The content of specialized rehabilitation (study one) will be described and compared with standards according to the SCIRE definition of specialized SCI rehabilitation , basic rules for the management of pediatric SCI , the ASIA guidelines for good pediatric SCI rehabilitation  and the WHO Standards for quality of care for children and young adolescents in health facilities [15, 16], in a qualitative manner. Descriptive analysis will be used on numerical data, with the median and interquartile range (IQR) reported for numerical data not normally distributed. The adolescents’ qualitative data (study two) will be analyzed using thematic analysis, as developed by Braun and Clarke . This is a method for identifying, analyzing, and reporting patterns within qualitative data.
A multinational research project protocol with a focus on the content of pediatric SCI rehabilitation from the perspective of both the spinal rehabilitation unit and from the perspective of the young person with SCI is presented.
The comparative design may contribute to knowledge about the content and quality of pediatric SCI rehabilitation with examples from ten rehabilitation units in seven countries and enhance discussions about how to optimize services in the different units and countries. The use of a quantitative approach is hopefully appropriate to gain valid and transferable knowledge on the organization and delivery of rehabilitation services, treatment systems, and outcome measures. The qualitative, explorative design targets how young people with SCI post rehabilitation perceive and experience the physical, psychosocial, and attitudinal circumstances and challenges that they meet in daily life and contributes to a deeper understanding of their experiences.
To the authors’ knowledge, this study is the first comprehensive international study of services and systems of care from the perspective of spinal rehabilitation units as well as the perspective of young persons with sustained SCI. By exploring this topic from different perspectives and contexts, this project will contribute to a broader and more valid base of knowledge on pediatric SCI rehabilitation.

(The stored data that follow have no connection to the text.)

/-- Settles O29: the entries credited one by one, and then one formation where a priority-3 entry is first. -/
theorem batchAcceptCreditsTheEntries : Obligations.BatchAcceptCreditsTheEntries := by
  intro s z b hstate hb
  have hexec : exec (.batchAccept z [b.number]) s = .next ((s.takeValid z).acceptedWork z b).finish := by
    rw [exec_batchAccept, receive_batchAnswer hstate, State.answeredBatch_of hb]
    exact congrArg _ State.accepted_finish
  have hmessage : ∀ slot, ((s.takeValid z).acceptedWork z b).finish.message slot
      = ((s.takeValid z).creditedWork z b).state.message slot := fun slot => by
    rw [Work.message_finish, State.message, State.messages_acceptedWork, State.message]
  have hpages := (Work.pages_accepted z b (s.takeValid z).begin).trans (Work.pages_finish _)
  rw [State.accepted_finish] at hpages
  obtain ⟨changed, htested, hchanged⟩ := Work.tested_finish (State.calls_acceptedWork (s := s.takeValid z) (z := z) (b := b))
  have hlink : (((s.takeValid z).creditedWork z b).state.link z).state = (s.link z).state
      ∧ (((s.takeValid z).creditedWork z b).state.link z).profile = (s.link z).profile := by
    rw [State.link_creditedWork, State.unloaded_takeValid, State.link_setLink_self]
    exact ⟨rfl, rfl⟩
  have hhold : ((s.takeValid z).creditedWork z b).state.airHold = s.airHold := State.airHold_creditedWork
  have hfree := State.inFlight_creditedWork (s := s.takeValid z) (z := z) (b := b)
  refine ⟨_, hexec, ⟨(s.takeValid z).unloaded z, ((s.takeValid z).creditedWork z b).state,
      ((s.takeValid z).acceptedWork z b).state, changed, State.unloaded_takeValid s z,
      Work.oneByOne_foldl (fun v be => v.credit z be) (fun v be => Work.credits_credit z be v) b.entries
        ((s.takeValid z).unloaded z).begin,
      fun pr q rest hq hurgent hup hrelease hprofile => ?_, fun hnone => ?_, htested, fun y => ?_⟩,
    fun slot hslot => ?_, fun hnodup be hbe m a hv hlive hz => ?_, fun hcalm => ?_, ?_⟩
  · have hform : ((s.takeValid z).creditedWork z b).state.formable z = some pr := by
      refine (if_pos ⟨hlink.1.trans hup, hhold.trans hrelease, hfree, ?_⟩).trans (hlink.2.trans hprofile)
      rw [hq]
      exact List.cons_ne_nil _ _
    have hwork : ((s.takeValid z).acceptedWork z b).state = ((s.takeValid z).creditedWork z b).state.formWith z pr := by
      rw [State.acceptedWork, hq, if_pos ((urgentFirst_cons q rest).mpr hurgent)]
      simp only [Work.form, hform]
    rw [hwork]
    exact State.forms_formWith ..
  · unfold State.acceptedWork
    split
    · next hurgent =>
      have hform : ((s.takeValid z).creditedWork z b).state.formable z = none := by
        refine if_neg fun hform => ?_
        obtain ⟨hup, hrelease, -, hne⟩ := hform
        rcases hnone with hcalm | hdown | hheld
        · obtain ⟨q, rest, hq⟩ := List.exists_cons_of_ne_nil hne
          rw [hq] at hurgent
          exact hcalm q rest hq ((urgentFirst_cons q rest).mp hurgent)
        · exact hdown (hlink.1.symm.trans hup)
        · rw [hhold, hheld] at hrelease
          cases hrelease
      simp only [Work.form, hform]
    · rfl
  · rw [hchanged y]
    exact State.touched_acceptedWork y
  · rw [hmessage]
    exact Work.message_credits_ne _ hslot
  · have hlive' : ((s.takeValid z).unloaded z).begin.state.liveEntry be.entry = some (m, a) := hlive
    obtain ⟨m', hm', hlast, hpending, htwo, hone, hsent⟩ := Work.message_credits_self hnodup hbe hlive' hv hz
    exact ⟨m', a.credited z s.clock, (hmessage _).trans hm', hlast, rfl, rfl, rfl, rfl, hpending, htwo, hone, hsent⟩
  · have hcalmQueue : urgentFirst (((s.takeValid z).creditedWork z b).state.zone z).queue = false := by
      cases hq : (((s.takeValid z).creditedWork z b).state.zone z).queue with
      | nil => rfl
      | cons q rest =>
        have hmem : q ∈ (((s.takeValid z).unloaded z).zone z).queue :=
          State.withdraws_creditedWork.queue z q (by rw [hq]; exact List.mem_cons_self)
        rw [State.unloaded_takeValid] at hmem
        have hmem : q ∈ (s.zone z).queue := by simpa using hmem
        simp [urgentFirst, hcalm q hmem]
    have hwork : (s.takeValid z).acceptedWork z b = (s.takeValid z).creditedWork z b := by
      rw [State.acceptedWork, if_neg (by rw [hcalmQueue]; decide)]
    rw [htested.zones z, hwork]
    exact hfree
  · rw [hpages.rest]
    rfl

Further, this project will enable comparison, discussion, and development of organizational models and quality of care and rehabilitation to safeguard and promote health, functioning, activity, participation, and quality of life. Data collected in different contexts also increases the transferability.

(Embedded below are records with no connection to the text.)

-- ==== Sys2Proof/Syntax.lean ====
section
/-!
DEFINITION. The commands the block takes from outside: one constructor per row of spec/opcode_table.json.
The table gives no operands; each row's operands are what its governing rules say the event or access carries
(log entry 7).
-/
namespace Sys2Proof

/-- Tenant number, 0 to 63 (11 R431). -/
abbrev Tenant := Fin 64

/-- Ring pair of a tenant, 0 to 3 (03 R112). -/
abbrev RingNo := Fin 4

/-- Initiator identity of an access (18 R613). -/
abbrev Ident := BitVec 12

/-- Fault source identity (01 R41). -/
abbrev Source := BitVec 16

/-- Key handle (09 R375). -/
abbrev Handle := BitVec 20

/-- DCLK cycle of a tick, 0 to 319 (02 R63). -/
abbrev Cycle := Fin 320

/-- When a fabric return comes: its time of flight in ns, and the DCLK cycle of the tick (08 R353, R360). -/
structure Flight where
  ns : Nat
  cycle : Cycle
deriving DecidableEq, Repr

/-- A request of a control processor to the arbiter of the management lock: what it asks, and who asks for the lock in the same DCLK
cycle, other processors and an identity on the register port (11 R454). -/
structure LockAsk where
  release : Bool
  others : List (Fin 3)
  port : Option Ident
deriving DecidableEq, Repr

/-- Width of a register access (00 R16): 8, 16, 32 or 64 bits. -/
inductive Width where
  | w8 | w16 | w32 | w64
deriving DecidableEq, Repr

/-- A node that the system partition of the key cache holds (09 Tables 09-2, 09-7). -/
inductive SysNode where
  | tenantRoot
  /-- storage key of a generation -/
  | storage (gen : Nat)
  | recordHash | digestState | persistent | deviceId
deriving DecidableEq, Repr

/-- Owner of an SRAM word (12 Table 12-7). -/
inductive WordOwner where
  /-- a request: its staging, operand region, chain buffer or hold chunk -/
  | request (rid : Nat)
  /-- a key cache slot -/
  | slot (t : Tenant) (handle : Handle)
  /-- a slot of the cache's system partition: its node, and its tenant or 0xFF -/
  | system (node : SysNode) (t : BitVec 8)
  /-- the active bank of a section store or platform table -/
  | activeBank
  /-- the inactive bank -/
  | inactiveBank
  /-- no one -/
  | nobody
deriving DecidableEq, Repr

The study is funded by the Southern and Eastern Norway Regional Health Authority, Norwegian Ministry of Health and Care Services, Sunnaas Rehabilitation Hospital, and the participating units.

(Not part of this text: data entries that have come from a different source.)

/-- One regulator and its sensor (13 R517). -/
structure Rail where
  /-- TARGET, the factory floor at reset (FLOOR1G25 of OTP; 600 where OTP gives none) (13 Table 13-12). Reset: DESIGN CHOICE (log entry 4). -/
  target : Nat
  /-- RAIL, measured (13 Table 13-12). Reset: DESIGN CHOICE (log entry 4). -/
  rail : Nat
  /-- BYPASS (13 Table 13-12). -/
  bypass : Bool
  /-- TEMP, measured (13 Table 13-12). Reset: DESIGN CHOICE (log entry 4). -/
  temp : Int
  /-- TMAX, measured (13 Table 13-12). Reset: DESIGN CHOICE (log entry 4). -/
  tmax : Int
  /-- AGE (13 Table 13-12). -/
  age : Nat
  /-- MARGIN (13 Table 13-12). -/
  margin : Nat
  /-- target that the Supervisor has set, which TARGET approaches by 5 mV a tick (13 R496). Reset: DESIGN CHOICE (log entry 4). -/
  goal : Nat
  /-- TARGET has moved in this tick (13 R496). -/
  moved : Bool
  /-- the sensor has been sampled since block reset (13 Table 13-12). -/
  seen : Bool
  /-- tick of the latest setting of the target (13 R496). -/
  setTick : Option Nat
  /-- the sensor is above the warning threshold and has not fallen 5 C below it (13 R509). -/
  warm : Bool
deriving DecidableEq, Repr

/-- Rail as reset leaves it. -/
def Rail.reset : Rail :=
  { target := 600,
    rail := 600,
    bypass := false,
    temp := 0,
    tmax := 0,
    age := 0,
    margin := 0,
    goal := 600,
    moved := false,
    seen := false,
    setTick := none,
    warm := false }

/-- Power manager (13 R517). -/
structure Power where
  /-- STATE (13 Table 13-7). -/
  caution : Bool
  /-- DCLK_LOW (13 Table 13-7). -/
  dclkLow : Bool
  /-- KE_HELD (13 Table 13-7). -/
  keHeld : Bool
  /-- TWARN (13 Table 13-7). -/
  twarn : Bool
  /-- NVM_LOW (13 Table 13-7). -/
  nvmLow : Bool
  /-- RECOVER (13 Table 13-7). -/
  recover : Nat
  /-- NOW, measured (13 Table 13-9). Reset: DESIGN CHOICE (log entry 4). -/
  vNow : Nat
  /-- MIN, measured (13 Table 13-9). Reset: DESIGN CHOICE (log entry 4). -/
  vMin : Nat
  /-- VDD_CORE has been sampled since block reset (13 Table 13-9). -/
  vSeen : Bool
  /-- COUNT (13 Table 13-10). -/
  count : Nat
  /-- LONGEST (13 Table 13-10). -/
  longest : Nat
  /-- LAST (13 Table 13-10). -/
  last : Nat
  /-- tick of the first SUPPLY record of the caution in force (13 R503). -/
  began : Nat
  /-- last tick whose key-entry writes are performed as usual while KE_HELD is 1 (13 R501). -/
  heldSince : Nat
  /-- tick of the latest sample of the temperature sensors (13 R508). -/
  tempTick : Option Nat
  /-- tick of the latest aging measurement since the start (13 R512). -/
  ageTick : Option Nat
  /-- cut-over tick, and the user offsets whose thresholds hold to its end (13 R516). -/
  oldLevels : Option (Nat × List (Nat × Int))
  /-- tick that began at the latest declaration (13 R504). -/
  decl : Option Nat
  /-- cycles of this tick at 1.25 GHz, the others at 1.0 GHz (13 R499). -/
  fast : Nat
  /-- the same for the next tick, as far as it is decided (13 R501). -/
  nextFast : Nat
  /-- regulators and sensors (13 R495). -/
  rails : Vector Rail 8
deriving DecidableEq, Repr

/-- Power as reset leaves it. -/
def Power.reset : Power :=
  { caution := false,
    dclkLow := false,
    keHeld := false,
    twarn := false,
    nvmLow := false,
    recover := 0,
    vNow := 800,
    vMin := 800,
    vSeen := false,
    count := 0,
    longest := 0,
    last := 0,
    began := 0,
    heldSince := 0,
    tempTick := none,
    ageTick := none,
    oldLevels := none,
    decl := none,
    fast := 320,
    nextFast := 320,
    rails := .replicate 8 Rail.reset }

/-- The first-source latch (14 Table 14-10). -/
structure TmpFirst where
  /-- VALID (14 Table 14-10). Reset: DESIGN CHOICE (log entry 3). -/
  valid : Bool
  /-- OVF (14 Table 14-10). Reset: DESIGN CHOICE (log entry 3). -/
  ovf : Bool
  /-- RESP (14 Table 14-10). Reset: DESIGN CHOICE (log entry 3). -/
  resp : BitVec 2
  /-- FLAGS (14 Table 14-10). Reset: DESIGN CHOICE (log entry 3). -/
  flags : BitVec 8
  /-- SOURCE (14 Table 14-10). Reset: DESIGN CHOICE (log entry 3). -/
  source : BitVec 8
  /-- TRH_TMP_FIRST_TIME (14 Table 14-10). Reset: DESIGN CHOICE (log entry 3). -/
  time : BitVec 64
deriving DecidableEq, Repr

/-- TmpFirst as reset leaves it. -/
def TmpFirst.reset : TmpFirst :=
  { valid := false,
    ovf := false,
    resp := 0,
    flags := 0,
    source := 0,
    time := 0 }

/-- The always-on domain (14; 18 Table 18-3). -/
structure Aon where
  /-- the always-on rail is up (18 R624). Reset: DESIGN CHOICE (log entry 3). -/
  up : Bool
  /-- validity marker (invalid when the domain leaves reset) (14 R530). -/
  marker : Bool
  /-- battery-backed key; none when cleared (09 R365). Reset: DESIGN CHOICE (log entry 3). -/
  bbk : Option Bytes
  /-- store counter (09 R388). Reset: DESIGN CHOICE (log entry 3). -/
  storeCounter : BitVec 64
  /-- log head (14 R535). -/
  head : Bytes
  /-- log count (14 R535). -/
  count : BitVec 64
  /-- log key LK (14 R535). Reset: DESIGN CHOICE (log entry 3). -/
  lk : Option Bytes
  /-- entries not yet mirrored (14 R536). -/
  pendLog : List Bytes
  /-- SUMMARY gathered: highest response, events, bitmap (14 R536). -/
  summary : Option (Nat × Nat × Nat)
  /-- first-source latch (14 Table 14-10). -/
  first : TmpFirst
  /-- real-time clock (14 Table 14-12). Reset: DESIGN CHOICE (log entry 3). -/
  rtc : BitVec 64
  /-- sources in alarm, not re-armed (14 R533). -/
  alarmed : List (BitVec 8)
  /-- ROOT_CLR (14 Table 14-8). Reset: DESIGN CHOICE (log entry 3). -/
  rootClr : Bool
  /-- AON_LOST (14 Table 14-8). -/
  aonLost : Bool
  /-- MIRROR_BAD (14 Table 14-8). -/
  mirrorBad : Bool
  /-- RESP (14 Table 14-8). -/
  resp : BitVec 2
  /-- CELL_LOW (14 Table 14-8). -/
  cellLow : Bool
  /-- RAILF, live (14 Table 14-9). Reset: DESIGN CHOICE (log entry 4). -/
  railF : BitVec 6
  /-- ALARM, live (14 Table 14-9). Reset: DESIGN CHOICE (log entry 4). -/
  alarm : BitVec 6
  /-- VBAT, measured (14 Table 14-13). Reset: DESIGN CHOICE (log entry 4). -/
  vbat : BitVec 12
  /-- the domain draws from VBAT (14 R527). Reset: DESIGN CHOICE (log entry 3). -/
  onCell : Bool
  /-- real-time clock up to which sampling on the cell goes on: the end of a window, or of the switch to VBAT (14 R527). -/
  window : Option (BitVec 64)
  /-- the head and count have been set at TEST (14 R535). Reset: DESIGN CHOICE (log entry 3). -/
  begun : Bool
  /-- latest alarm reading of the always-on temperature sensor (13 R511). Reset: DESIGN CHOICE (log entry 3). -/
  reading : Int
  /-- retained effective TALARM in degrees (13 R511). Reset: DESIGN CHOICE (log entry 3). -/
  talarm : Int
  /-- TRH_ZEROISE (14 R525). Reset: DESIGN CHOICE (log entry 3). -/
  zeroise : Bool
deriving DecidableEq, Repr

/-- Aon as reset leaves it. -/
def Aon.reset : Aon :=
  { up := true,
    marker := false,
    bbk := none,
    storeCounter := 0,
    head := List.replicate 32 0,
    count := 0,
    lk := none,
    pendLog := [],
    summary := none,
    first := TmpFirst.reset,
    rtc := 0,
    alarmed := [],
    rootClr := false,
    aonLost := false,
    mirrorBad := false,
    resp := 0,
    cellLow := false,
    railF := 0,
    alarm := 0,
    vbat := 3000,
    onCell := false,
    window := none,
    begun := false,
    reading := 0,
    talarm := 110,
    zeroise := false }

/-- Image pointer record (16 Table 16-4). -/
structure ImagePtr where
  /-- area in force (16 Table 16-4). Reset: DESIGN CHOICE (log entry 3). -/
  area : Bool
  /-- pointer sequence (16 Table 16-4). Reset: DESIGN CHOICE (log entry 3). -/
  seq : Nat
  /-- image sequence (16 Table 16-4). Reset: DESIGN CHOICE (log entry 3). -/
  imgSeq : BitVec 32
  /-- image length (16 Table 16-4). Reset: DESIGN CHOICE (log entry 3). -/
  length : Nat
deriving DecidableEq, Repr

/-- ImagePtr as reset leaves it. -/
def ImagePtr.reset : ImagePtr :=
  { area := false,
    seq := 0,
    imgSeq := 0,
    length := 0 }

/-- One half of the tamper-log mirror (14 R537). -/
structure MirrorHalf where
  /-- magic of its checkpoint, none where it was never written (14 R537). Reset: DESIGN CHOICE (log entry 3). -/
  magic : Bytes
  /-- generation (14 R537). Reset: DESIGN CHOICE (log entry 3). -/
  gen : BitVec 32
  /-- count before its first entry (14 R537). Reset: DESIGN CHOICE (log entry 3). -/
  count : BitVec 64
  /-- head before its first entry (14 R537). Reset: DESIGN CHOICE (log entry 3). -/
  head : Bytes
  /-- truncated HMAC of its checkpoint under LK (14 R537). Reset: DESIGN CHOICE (log entry 3). -/
  mac : Bytes
  /-- entries in index order (14 R537). Reset: DESIGN CHOICE (log entry 3). -/
  entries : List Bytes
deriving DecidableEq, Repr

Special thanks to the following for valuable support: Einar Magnus Strand, CEO, Sunnaas Rehabilitation Hospital, Norway; Li JianJun, Head of China Rehabilitation Science Institute, former Head of China Rehabilitation Research Center, Beijing, PR China; Steven Flanagan, Chair, Rusk Rehabilitation, NYU Health Medical Center, NY, USA; Edmund Shehadeh, Head of Bethlehem Arab Society for Rehabilitation and Surgery, Palestine; Arkadi Rutgayzer, Head of Policlinika 2, Petrozavodsk, Russia; Amichai Brezner, Head of Department of Pediatric Rehabilitation, The Edmond & Lily Safra Children’s Hospital, Sheba Medical Center (SMC), Tel-Hashomer, Israel; Ofer Keren, Chaim Sheba Medical Center, Tel-Hashomer, Israel; Per-Ola Rike, Sunnaas Rehabilitation Hospital, Norway.
Trial registration: Clinical Trials Gov, 12 June 2018: NCT04117854.
Conflict of interest
The authors have no conflicts of interest to report.